Their short build can be deceiving. They are actually long dogs and able to reach counter and table tops to reach food. However, their short limbs and heavy bones make them poor swimmers.

Their skin is extremely loose and falls in folds on their heads. They have long velvety ears that fall way below their noses. They have a naturally sad expression on their faces even when they are happy.

They have short and smooth coats and are accepted in many recognizable colors. There are no rules concerning about coat color and color distribution.

Basset hounds have impeccable sense of smell. Their scent keenness is at par with that of the Bloodhound. They are able to pick up scent from very far and can track its origin with tremendous resolve.

Temperament and Tendencies of the Bassett Hound

Naturally, Basset hounds are well-mannered and loving dogs. They are never vicious or aggressive as fairly suggested by their melancholic faces. They are very patient and friendly with children.

They are very vocal breeds. They tend to howl or bark if they want something or warn their owners about something. They can whine by murmuring a sound to get attention from their masters. It may sound like they are speaking sometimes.

Bassett Hound Training and Care

Basset hounds will prefer someone to lead them with natural authority. Most dogs battle for the alpha role but Basset Hounds actually prefer it if they are led by gentle consistency.

They respond well with to positive reinforcement. Train them by praising good behavior. Stubborn and wise creatures they are, they will not follow commands if they believe that there is some reward to go with it.

Bassets are rather difficult to train because they are easily distracted by their acute sense of smell. Training them needs persistence and must be done in an area with less distraction from scents.

Always monitor their feedings because overweight Basset hounds have low life spans. Too much weight will put grave pressure on their legs and spine. Vigorous exercise is not necessary but you should give Basset Hounds their daily dose of walks and soft play.

Grooming them is relatively easy. Occasional baths and brushes are adequate and shampoo only when necessary. Always clean their ears and clip their toe nails. Their nails, when not clip are sharp and can scratch you. Basset hounds also shedding constantly so make sure to brush them frequently.

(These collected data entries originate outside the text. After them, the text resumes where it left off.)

-- ==== Sys2Proof/Decode.lean ====
section
/-! DEFINITION. Format `E8` (spec/30_encoding.md R77 to R79): one event code of one byte per operation.
The decoder is total on any bytes and rejects by name; the encoder stands after it. -/

namespace Sys2Proof

/-- Why bytes do not decode. -/
inductive DecodeError where
  /-- The byte is one of the reserved codes 0x06 to 0xFF (R79). Safe: nothing runs. -/
  | reservedCode (code : Byte)
  /-- There is no byte to read. Safe: nothing runs. -/
  | noCode
deriving DecidableEq, Repr

/-- The operation an event code selects (R78); a reserved code selects none (R79). -/
def decodeCode (c : Byte) : Option Instr :=
  if c = 0x00#8 then some .reset
  else if c = 0x01#8 then some .tick
  else if c = 0x02#8 then some .fall
  else if c = 0x03#8 then some .svcEdge
  else if c = 0x04#8 then some .svcOvf
  else if c = 0x05#8 then some .txrdy
  else none

/-- The decoder reads one byte at a time; the next code starts at the next byte (R77). -/
def decode : List Byte → Except DecodeError (Instr × List Byte)
  | [] => .error .noCode
  | c :: rest =>
    match decodeCode c with
    | some i => .ok (i, rest)
    | none => .error (.reservedCode c)

/-- A whole stimulus (R77): the operations its codes name, or the first reserved code (R79). -/
def decodeStimulus : List Byte → Except DecodeError (List Instr)
  | [] => .ok []
  | c :: rest =>
    match decodeCode c with
    | none => .error (.reservedCode c)
    | some i =>
      match decodeStimulus rest with
      | .ok is => .ok (i :: is)
      | .error e => .error e

/-- The event code of an operation (R78). -/
def eventCode : Instr → Byte
  | .reset => 0x00#8
  | .tick => 0x01#8
  | .fall => 0x02#8
  | .svcEdge => 0x03#8
  | .svcOvf => 0x04#8
  | .txrdy => 0x05#8

/-- The words of an operation: one byte (R77). -/
def encode (i : Instr) : List Byte := [eventCode i]

/-- The codes of a sequence of operations, in order (R77, R81). -/
def encodeStimulus (is : List Instr) : List Byte := is.flatMap encode

/-- The bytes of an instruction whose bits are `w`: byte `k` holds bits `8k+7..8k`, the first at the lowest place. -/
def tableBytes (n w : Nat) : List Byte := (List.range n).map (fun k => BitVec.ofNat 8 (w / 2 ^ (8 * k)))

/-- What the decoder reads from an opcode-table word of `nbits` bits: format `E8` has one byte, so a word of
another size names no operation (R77). -/
def decodeTableWord (nbits w : Nat) : Option Instr :=
  if nbits = 8 then
    match decode (tableBytes 1 w) with
    | .ok (i, _) => some i
    | .error _ => none
  else none

end Sys2Proof
end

Want to learn how to transform your Basset Hound’s behavior? Click here to find out how.


  • February 22, 2015

    I can tell you from personal experience that this breed is a very gentle and loving breed. I am on my 4th Basset and am totally enamored with them. I have lost 3 in around year and would take no other breed before them.

    This is a very stubborn breed but loving. There is nothing like one getting on your lap and snuggling with you. My 10 month old one likes to climb up on my lap and put his muzzle next to my neck and snuggle that way.

    Yes they are a very vocal breed but they can quickly figure out who is to be in the neighborhood and who isn’t to be in the neighborhood. This I like a lot.

  • diane
    April 20, 2015

    I’m a big fan and previous owner of basset hound. I laughed and smiled as I read your article. I’m looking for another basset hound. Is it possible to pass on my email. I reside in las vegas nev. Unfortunately we had to put our boy down and I’m trying to find another basset hound to repair the hole in my heart and return my smile and laughter I once had when my buster brown was alive. Ty I hope to hear from someone who can help.

  • February 24, 2017

    I have a male Basset. 10 months old. He is over playful. Problem being we did not raise him and he has no person to listen to. He doesnt do what we say. He charges right out the gate as soon as it opens. He jumps on couches even into other peoples homes. I’m helpless!

  • March 19, 2017

    My basset hound is a neutered male, 1 1/2 years old and not only has torn up things that are on the counter, BUT has bent and broken 2 metal dog crates, destroyed 2 interior doors to say the least! This is my 2nd basset hound and I’m not sure what to do with him. I am home all day with him. Play with him and take him for 2 long walks a day. He does have a motility disorder so he can’t eat dog food at all. Had to consult with a vetrinary nutritionist on how to feed him but I have no clue how to get this dog or behave when we are not at home.